* _Exercise description_: Give back all the entries below. Omit none of them.

* _Available data_:

/-- TSER's loop on a walk whose records the writer cannot take whole: it ends with what the writer raised (R153, R175). -/
theorem serializeLoop_raises (n : Nat) {rs : List Record} {e : Exc} {s u : State} (hp : s.phase = .serializing)
    (hv : s.node.visits n (s.tc.t_cur :: s.tc.t_stk) = some rs) (hn : s.tc.t_nint + internalsIn rs ≤ 255)
    (hw : writeBitList (rs.flatMap Record.bits) s = .raised e u) (m : Nat) :
    ∃ t, codecLoop serializePass (m + n) s = .next t ∧ t.bw = u.bw ∧ t.sink = u.sink
      ∧ t.host = s.host.answered e.status 0#9 ∧ t.phase = .idle ∧ SerializeFrame s t := by
  induction n generalizing s rs u with
  | zero => cases hv; cases hw
  | succ n ih =>
    rw [← Nat.add_assoc, codecLoop_succ _ _ (by rw [hp]; simp)]
    have stop : ∀ w, WriterFrame s w → serializePass s = .next (raise e w) →
        ∃ t, afterPass serializePass (m + n) (serializePass s) = .next t ∧ t.bw = w.bw ∧ t.sink = w.sink
          ∧ t.host = s.host.answered e.status 0#9 ∧ t.phase = .idle ∧ SerializeFrame s t := by
      intro w hfr hpass
      rw [hpass, afterPass, codecLoop_idle _ _ rfl]
      exact ⟨_, rfl, rfl, rfl, host_raise e hfr.host, rfl, hfr.serialize.trans ⟨rfl, rfl, rfl, rfl, rfl, rfl⟩⟩
    obtain ⟨i, rest, x, hx, he, ⟨hk, q, rfl, hq⟩ | ⟨hk, q, rfl, hq⟩⟩ := Arena.visits_cases hv <;> cases hx
    · rw [List.flatMap_cons, Record.bits_internal, writeBitList_append, writeBitList_singleton] at hw
      have hn' : ¬ s.tc.t_nint = Config.maxInternal := by simp [Config.maxInternal] at hn ⊢; omega
      cases h1 : writeBit true s with
      | raised y t =>
        rw [h1] at hw
        cases hw
        exact stop u (Res.leaves_raised (writeBit_frame true s) h1)
          (by simp only [serializePass, memRead, he, hk, if_true, execNodeInternal, hn', if_false, h1])
      | done y t =>
        rw [h1] at hw
        have hfr : WriterFrame s t := Res.leaves_done (writeBit_frame true s) h1
        let z := enterNode (entryLeft x) (entryRight x) t
        have hpass : serializePass s = .next z := by
          simp only [serializePass, memRead, he, hk, if_true, execNodeInternal, hn', if_false, h1, z]
        have hc := writeBitList_inCodec z.tc z.phase z.node (q.flatMap Record.bits) t
        rw [show writeBitList (q.flatMap Record.bits) t = .raised e u from hw] at hc
        rw [hpass, afterPass]
        obtain ⟨v, k1, k2, k3, k4, k5, k6⟩ := ih (s := z) rfl (by simpa [z, hfr.node, hfr.tc] using hq)
          (by simp [z, hfr.tc] at hn ⊢; omega) hc
        exact ⟨v, k1, k2, k3, by rw [k4]; show t.host.answered _ _ = _; rw [hfr.host], k5,
          hfr.serialize.trans ⟨k6.1, k6.2, k6.3, k6.4, k6.5, k6.6⟩⟩
    · rw [List.flatMap_cons, Record.bits_leaf, writeBitList_append] at hw
      cases h1 : writeBitList (leafRecord (entrySym x)) s with
      | raised y t =>
        rw [h1] at hw
        cases hw
        exact stop u (Res.leaves_raised (writeBitList_frame _ s) h1)
          (by simp only [serializePass, memRead, he, hk, Bool.false_eq_true, if_false, execNodeLeaf_eq, h1])
      | done y t =>
        rw [h1] at hw
        have hfr : WriterFrame s t := Res.leaves_done (writeBitList_frame _ s) h1
        match hs : s.tc.t_stk with
        | [] =>
          rw [hs] at hq
          cases n with
          | zero => cases hq; cases hw
          | succ n => simp at hq
        | top :: below =>
          let z : State := { countLeaf t with
            phase := .serializing, tc := { (countLeaf t).tc with t_cur := top, t_stk := below } }
          have hpass : serializePass s = .next z := by
            simp only [serializePass, memRead, he, hk, Bool.false_eq_true, if_false, execNodeLeaf_eq, h1]
            simp [nextSubtree, hfr.tc, hs, z]
          have hc := writeBitList_inCodec z.tc z.phase z.node (q.flatMap Record.bits) t
          rw [show writeBitList (q.flatMap Record.bits) t = .raised e u from hw] at hc
          rw [hpass, afterPass]
          obtain ⟨v, k1, k2, k3, k4, k5, k6⟩ := ih (s := z) rfl
            (by show t.node.visits _ (top :: below) = _; rw [hfr.node, ← hs]; exact hq)
            (by simp [z, hfr.tc] at hn ⊢; omega) hc
          exact ⟨v, k1, k2, k3, by rw [k4]; show t.host.answered _ _ = _; rw [hfr.host], k5,
            hfr.serialize.trans ⟨k6.1, k6.2, k6.3, k6.4, k6.5, k6.6⟩⟩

* _Response area_:
/-- TSER's loop on a walk whose records the writer cannot take whole: it ends with what the writer raised (R153, R175). -/
theorem serializeLoop_raises (n : Nat) {rs : List Record} {e : Exc} {s u : State} (hp : s.phase = .serializing)
    (hv : s.node.visits n (s.tc.t_cur :: s.tc.t_stk) = some rs) (hn : s.tc.t_nint + internalsIn rs ≤ 255)
    (hw : writeBitList (rs.flatMap Record.bits) s = .raised e u) (m : Nat) :
    ∃ t, codecLoop serializePass (m + n) s = .next t ∧ t.bw = u.bw ∧ t.sink = u.sink
      ∧ t.host = s.host.answered e.status 0#9 ∧ t.phase = .idle ∧ SerializeFrame s t := by
  induction n generalizing s rs u with
  | zero => cases hv; cases hw
  | succ n ih =>
    rw [← Nat.add_assoc, codecLoop_succ _ _ (by rw [hp]; simp)]
    have stop : ∀ w, WriterFrame s w → serializePass s = .next (raise e w) →
        ∃ t, afterPass serializePass (m + n) (serializePass s) = .next t ∧ t.bw = w.bw ∧ t.sink = w.sink
          ∧ t.host = s.host.answered e.status 0#9 ∧ t.phase = .idle ∧ SerializeFrame s t := by
      intro w hfr hpass
      rw [hpass, afterPass, codecLoop_idle _ _ rfl]
      exact ⟨_, rfl, rfl, rfl, host_raise e hfr.host, rfl, hfr.serialize.trans ⟨rfl, rfl, rfl, rfl, rfl, rfl⟩⟩
    obtain ⟨i, rest, x, hx, he, ⟨hk, q, rfl, hq⟩ | ⟨hk, q, rfl, hq⟩⟩ := Arena.visits_cases hv <;> cases hx
    · rw [List.flatMap_cons, Record.bits_internal, writeBitList_append, writeBitList_singleton] at hw
      have hn' : ¬ s.tc.t_nint = Config.maxInternal := by simp [Config.maxInternal] at hn ⊢; omega
      cases h1 : writeBit true s with
      | raised y t =>
        rw [h1] at hw
        cases hw
        exact stop u (Res.leaves_raised (writeBit_frame true s) h1)
          (by simp only [serializePass, memRead, he, hk, if_true, execNodeInternal, hn', if_false, h1])
      | done y t =>
        rw [h1] at hw
        have hfr : WriterFrame s t := Res.leaves_done (writeBit_frame true s) h1
        let z := enterNode (entryLeft x) (entryRight x) t
        have hpass : serializePass s = .next z := by
          simp only [serializePass, memRead, he, hk, if_true, execNodeInternal, hn', if_false, h1, z]
        have hc := writeBitList_inCodec z.tc z.phase z.node (q.flatMap Record.bits) t
        rw [show writeBitList (q.flatMap Record.bits) t = .raised e u from hw] at hc
        rw [hpass, afterPass]
        obtain ⟨v, k1, k2, k3, k4, k5, k6⟩ := ih (s := z) rfl (by simpa [z, hfr.node, hfr.tc] using hq)
          (by simp [z, hfr.tc] at hn ⊢; omega) hc
        exact ⟨v, k1, k2, k3, by rw [k4]; show t.host.answered _ _ = _; rw [hfr.host], k5,
          hfr.serialize.trans ⟨k6.1, k6.2, k6.3, k6.4, k6.5, k6.6⟩⟩
    · rw [List.flatMap_cons, Record.bits_leaf, writeBitList_append] at hw
      cases h1 : writeBitList (leafRecord (entrySym x)) s with
      | raised y t =>
        rw [h1] at hw
        cases hw
        exact stop u (Res.leaves_raised (writeBitList_frame _ s) h1)
          (by simp only [serializePass, memRead, he, hk, Bool.false_eq_true, if_false, execNodeLeaf_eq, h1])
      | done y t =>
        rw [h1] at hw
        have hfr : WriterFrame s t := Res.leaves_done (writeBitList_frame _ s) h1
        match hs : s.tc.t_stk with
        | [] =>
          rw [hs] at hq
          cases n with
          | zero => cases hq; cases hw
          | succ n => simp at hq
        | top :: below =>
          let z : State := { countLeaf t with
            phase := .serializing, tc := { (countLeaf t).tc with t_cur := top, t_stk := below } }
          have hpass : serializePass s = .next z := by
            simp only [serializePass, memRead, he, hk, Bool.false_eq_true, if_false, execNodeLeaf_eq, h1]
            simp [nextSubtree, hfr.tc, hs, z]
          have hc := writeBitList_inCodec z.tc z.phase z.node (q.flatMap Record.bits) t
          rw [show writeBitList (q.flatMap Record.bits) t = .raised e u from hw] at hc
          rw [hpass, afterPass]
          obtain ⟨v, k1, k2, k3, k4, k5, k6⟩ := ih (s := z) rfl
            (by show t.node.visits _ (top :: below) = _; rw [hfr.node, ← hs]; exact hq)
            (by simp [z, hfr.tc] at hn ⊢; omega) hc
          exact ⟨v, k1, k2, k3, by rw [k4]; show t.host.answered _ _ = _; rw [hfr.host], k5,
            hfr.serialize.trans ⟨k6.1, k6.2, k6.3, k6.4, k6.5, k6.6⟩⟩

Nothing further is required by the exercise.